Search term "next": copy each line of the data containing it.

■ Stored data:
◆ ◆ ◆

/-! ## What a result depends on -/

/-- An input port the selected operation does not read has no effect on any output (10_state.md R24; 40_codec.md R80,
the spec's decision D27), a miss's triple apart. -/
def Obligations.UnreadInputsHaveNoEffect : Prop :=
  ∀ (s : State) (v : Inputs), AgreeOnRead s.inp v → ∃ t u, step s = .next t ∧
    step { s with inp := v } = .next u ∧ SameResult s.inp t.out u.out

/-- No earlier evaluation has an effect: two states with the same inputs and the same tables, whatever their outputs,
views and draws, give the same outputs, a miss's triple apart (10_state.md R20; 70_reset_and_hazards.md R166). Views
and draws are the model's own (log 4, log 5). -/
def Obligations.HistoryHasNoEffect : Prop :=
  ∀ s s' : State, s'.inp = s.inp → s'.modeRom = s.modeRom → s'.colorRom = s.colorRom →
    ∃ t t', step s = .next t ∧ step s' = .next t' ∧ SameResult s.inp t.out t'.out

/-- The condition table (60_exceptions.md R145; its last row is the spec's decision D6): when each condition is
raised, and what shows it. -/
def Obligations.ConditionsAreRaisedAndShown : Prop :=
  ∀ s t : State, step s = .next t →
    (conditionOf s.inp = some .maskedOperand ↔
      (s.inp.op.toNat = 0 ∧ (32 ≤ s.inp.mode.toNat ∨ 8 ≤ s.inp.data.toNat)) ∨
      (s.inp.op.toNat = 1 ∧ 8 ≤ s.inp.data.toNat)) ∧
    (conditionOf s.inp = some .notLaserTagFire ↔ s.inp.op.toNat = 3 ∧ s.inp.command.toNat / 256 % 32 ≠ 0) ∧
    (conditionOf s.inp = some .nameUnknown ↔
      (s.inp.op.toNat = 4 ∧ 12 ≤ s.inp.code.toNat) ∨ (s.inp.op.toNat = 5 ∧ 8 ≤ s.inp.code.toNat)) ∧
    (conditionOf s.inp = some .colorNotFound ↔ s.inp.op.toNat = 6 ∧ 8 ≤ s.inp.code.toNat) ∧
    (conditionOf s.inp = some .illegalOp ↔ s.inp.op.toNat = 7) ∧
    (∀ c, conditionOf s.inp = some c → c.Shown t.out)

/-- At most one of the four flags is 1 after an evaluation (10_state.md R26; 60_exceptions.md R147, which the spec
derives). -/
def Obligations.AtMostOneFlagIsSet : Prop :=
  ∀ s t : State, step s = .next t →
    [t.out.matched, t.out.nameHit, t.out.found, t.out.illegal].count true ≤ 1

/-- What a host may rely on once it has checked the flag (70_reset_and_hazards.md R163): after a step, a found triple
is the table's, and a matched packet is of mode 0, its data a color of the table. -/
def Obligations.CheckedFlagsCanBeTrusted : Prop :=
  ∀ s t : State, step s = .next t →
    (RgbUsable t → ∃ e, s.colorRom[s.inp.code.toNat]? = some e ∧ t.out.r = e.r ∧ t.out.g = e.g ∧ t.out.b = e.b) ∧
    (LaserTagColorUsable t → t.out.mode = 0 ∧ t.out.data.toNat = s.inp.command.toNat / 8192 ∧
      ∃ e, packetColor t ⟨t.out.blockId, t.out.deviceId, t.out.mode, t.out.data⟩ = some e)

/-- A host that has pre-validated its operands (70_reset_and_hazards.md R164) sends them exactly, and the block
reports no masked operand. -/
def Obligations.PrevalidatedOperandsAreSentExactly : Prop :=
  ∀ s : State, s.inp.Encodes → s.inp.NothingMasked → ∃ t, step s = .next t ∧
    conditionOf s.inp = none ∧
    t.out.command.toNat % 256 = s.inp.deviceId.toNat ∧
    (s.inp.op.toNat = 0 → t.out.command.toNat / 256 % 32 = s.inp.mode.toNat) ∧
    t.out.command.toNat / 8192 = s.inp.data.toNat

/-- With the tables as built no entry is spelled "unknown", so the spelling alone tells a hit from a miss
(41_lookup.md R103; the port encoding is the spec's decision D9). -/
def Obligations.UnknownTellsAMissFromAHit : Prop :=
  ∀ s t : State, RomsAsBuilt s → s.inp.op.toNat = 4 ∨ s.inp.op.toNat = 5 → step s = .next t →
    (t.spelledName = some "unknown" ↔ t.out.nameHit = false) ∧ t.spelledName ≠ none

◆ ◆ ◆

■ Solution:
  ∀ (s : State) (v : Inputs), AgreeOnRead s.inp v → ∃ t u, step s = .next t ∧
    step { s with inp := v } = .next u ∧ SameResult s.inp t.out u.out
    ∃ t t', step s = .next t ∧ step s' = .next t' ∧ SameResult s.inp t.out t'.out
  ∀ s t : State, step s = .next t →
  ∀ s t : State, step s = .next t →
  ∀ s t : State, step s = .next t →
  ∀ s : State, s.inp.Encodes → s.inp.NothingMasked → ∃ t, step s = .next t ∧
  ∀ s t : State, RomsAsBuilt s → s.inp.op.toNat = 4 ∨ s.inp.op.toNat = 5 → step s = .next t →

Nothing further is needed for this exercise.